What to produce = Pick every line out of the entries below that has the string "with", and copy it.

Records from a data collection =
-- ==== Sys2Proof/Tests/Slice0.lean ====
section
/-! SUPPORT. Tests of the model: expected values from the examples of the command rules and from spec/95_test_vectors.md,
and for every statement a state that meets its hypotheses. -/

namespace Sys2Proof.Tests

/-! One theorem after another, so that the kernel's evaluations do not pile up. -/
set_option Elab.async false

open Sys2Proof Sys2Proof.Machine Sys2Proof.Safety

/-! ### Helpers -/

/-- The state some commands, all completing, leave. -/
def after (cmds : List Instr) (s : State) : State := (execAll cmds s).getD s

/-- The response to a command. -/
def answer (i : Instr) (s : State) : Option Response :=
  match exec i s with
  | .next t => t.resp
  | .fault _ => none
  | .refused _ => none

/-- A fresh job. -/
abbrev fresh : State := State.reset

/-- A dead job: the exponent of 0 has been asked for (R177). -/
def dead : State := trapped .fieldLookupFailure 0 { fresh with cmd := 0x21000000 }

/-- The text "HELLO" (R146). -/
def hello : List Byte := [0x48, 0x45, 0x4C, 0x4C, 0x4F]

/-- A fresh job with the text "HELLO". -/
def helloText : State := { fresh with text := hello }

/-- "HELLO" at tier 1, padded. -/
def helloPadded : State := after [.vsel, .bsb] helloText

/-- "HELLO", split. -/
def helloSplit : State := after [.rsSplit] helloPadded

/-- "HELLO", redundancy done. -/
def helloEcc : State := after [.rsEccAll] helloSplit

/-- "HELLO", interleaved. -/
def helloFinal : State := after [.rsIlv] helloEcc

/-- "HELLO", its grid built. -/
def helloBuilt : State := after [.mxBuild] helloFinal

/-- A tier forced, no text. -/
def tier (v : Byte) : State := after [.vset v] fresh

/-! ### Well-formedness -/

theorem test_wellFormed_accepts :
    Instr.wellFormed (.vset 40) = true ∧ Instr.wellFormed (.srRd 15) = true ∧ Instr.wellFormed (.tblRd 1 11 0) = true ∧
    Instr.wellFormed (.pMov 3 0) = true ∧ Instr.wellFormed (.mkRds 7) = true := by decide

theorem test_wellFormed_refuses :
    Instr.wellFormed (.srRd 16) = false ∧ Instr.wellFormed (.tblRd 0 0 0) = false ∧ Instr.wellFormed (.tblRd 1 12 0) = false ∧
    Instr.wellFormed (.vset 0) = false ∧ Instr.wellFormed (.vset 41) = false ∧ Instr.wellFormed (.bitsRd 2 0) = false ∧
    Instr.wellFormed (.bitsRdb 2 0) = false ∧ Instr.wellFormed (.pClr 4) = false ∧ Instr.wellFormed (.pPush 4 0) = false ∧
    Instr.wellFormed (.pRd 4 0) = false ∧ Instr.wellFormed (.pLen 4) = false ∧ Instr.wellFormed (.pMov 4 0) = false ∧
    Instr.wellFormed (.pMov 0 4) = false ∧ Instr.wellFormed (.gridRd 4 0 0) = false ∧
    Instr.wellFormed (.mkBit 8 0 0) = false ∧ Instr.wellFormed (.mkApply 8) = false ∧ Instr.wellFormed (.mkRds 8) = false := by
  decide

theorem test_legalWord_refuses :
    WellFormed.legalWord 0x05000000 = false ∧ WellFormed.legalWord 0xFF000000 = false ∧
    WellFormed.legalWord 0x12000100 = false ∧ WellFormed.legalWord 0x10480001 = false ∧
    WellFormed.legalWord 0x22010203 = false ∧ WellFormed.legalWord 0x11010000 = false ∧
    WellFormed.legalWord 0x5A03080D = true := by decide

/-! ### Decoding: words written from R113 and R111, every constructor -/

theorem test_decode_system :
    decodeTableWord 32 0x00000000 = some .nop ∧ decodeTableWord 32 0x01000000 = some .jobNew ∧
    decodeTableWord 32 0x020E0000 = some (.srRd 14) ∧ decodeTableWord 32 0x03000000 = some .encodeJob ∧
    decodeTableWord 32 0x04070902 = some (.tblRd 7 9 2) := by decide

theorem test_decode_frontEnd :
    decodeTableWord 32 0x10480000 = some (.txtPush 0x48) ∧ decodeTableWord 32 0x11000123 = some (.txtRd 0x123) ∧
    decodeTableWord 32 0x12000000 = some .vsel ∧ decodeTableWord 32 0x13070000 = some (.vset 7) ∧
    decodeTableWord 32 0x14000000 = some .bsb ∧ decodeTableWord 32 0x15400000 = some (.dcwPush 0x40) ∧
    decodeTableWord 32 0x16000000 = some .dcwSeal ∧ decodeTableWord 32 0x17010203 = some (.bitsRd 1 0x203) ∧
    decodeTableWord 32 0x18000001 = some (.bitsRdb 0 1) := by decide

theorem test_decode_field :
    decodeTableWord 32 0x20080000 = some (.gfExp 8) ∧ decodeTableWord 32 0x211D0000 = some (.gfLog 29) ∧
    decodeTableWord 32 0x22028000 = some (.gfMul 2 128) ∧ decodeTableWord 32 0x2353CA00 = some (.gfAdd 0x53 0xCA) := by decide

theorem test_decode_poly :
    decodeTableWord 32 0x30020000 = some (.pClr 2) ∧ decodeTableWord 32 0x31001200 = some (.pPush 0 0x12) ∧
    decodeTableWord 32 0x32030500 = some (.pRd 3 5) ∧ decodeTableWord 32 0x33030000 = some (.pLen 3) ∧
    decodeTableWord 32 0x34000000 = some .pMul ∧ decodeTableWord 32 0x35000000 = some .pDiv ∧
    decodeTableWord 32 0x36020000 = some (.pGen 2) ∧ decodeTableWord 32 0x37020000 = some (.pSyn 2) ∧
    decodeTableWord 32 0x38010300 = some (.pMov 1 3) := by decide

theorem test_decode_reedSolomon :
    decodeTableWord 32 0x40000000 = some .rsSplit ∧ decodeTableWord 32 0x41030000 = some (.rsEcc 3) ∧
    decodeTableWord 32 0x42000000 = some .rsEccAll ∧ decodeTableWord 32 0x43010000 = some (.rsSyn 1) ∧
    decodeTableWord 32 0x44000000 = some .rsIlv ∧ decodeTableWord 32 0x45020F00 = some (.rsRdd 2 15) ∧
    decodeTableWord 32 0x46000D00 = some (.rsRde 0 13) := by decide

theorem test_decode_matrix :
    decodeTableWord 32 0x50000000 = some .mxAlloc ∧ decodeTableWord 32 0x51000000 = some .mxFind ∧
    decodeTableWord 32 0x52000000 = some .mxSep ∧ decodeTableWord 32 0x53000000 = some .mxAlign ∧
    decodeTableWord 32 0x54000000 = some .mxTiming ∧ decodeTableWord 32 0x55000000 = some .mxDark ∧
    decodeTableWord 32 0x56000000 = some .mxFmt ∧ decodeTableWord 32 0x57000000 = some .mxPlace ∧
    decodeTableWord 32 0x58000000 = some .mxFixed ∧ decodeTableWord 32 0x59000000 = some .mxBuild ∧
    decodeTableWord 32 0x5A03080D = some (.gridRd 3 8 13) := by decide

Result of the task =
  match exec i s with
def dead : State := trapped .fieldLookupFailure 0 { fresh with cmd := 0x21000000 }
/-- A fresh job with the text "HELLO". -/
def helloText : State := { fresh with text := hello }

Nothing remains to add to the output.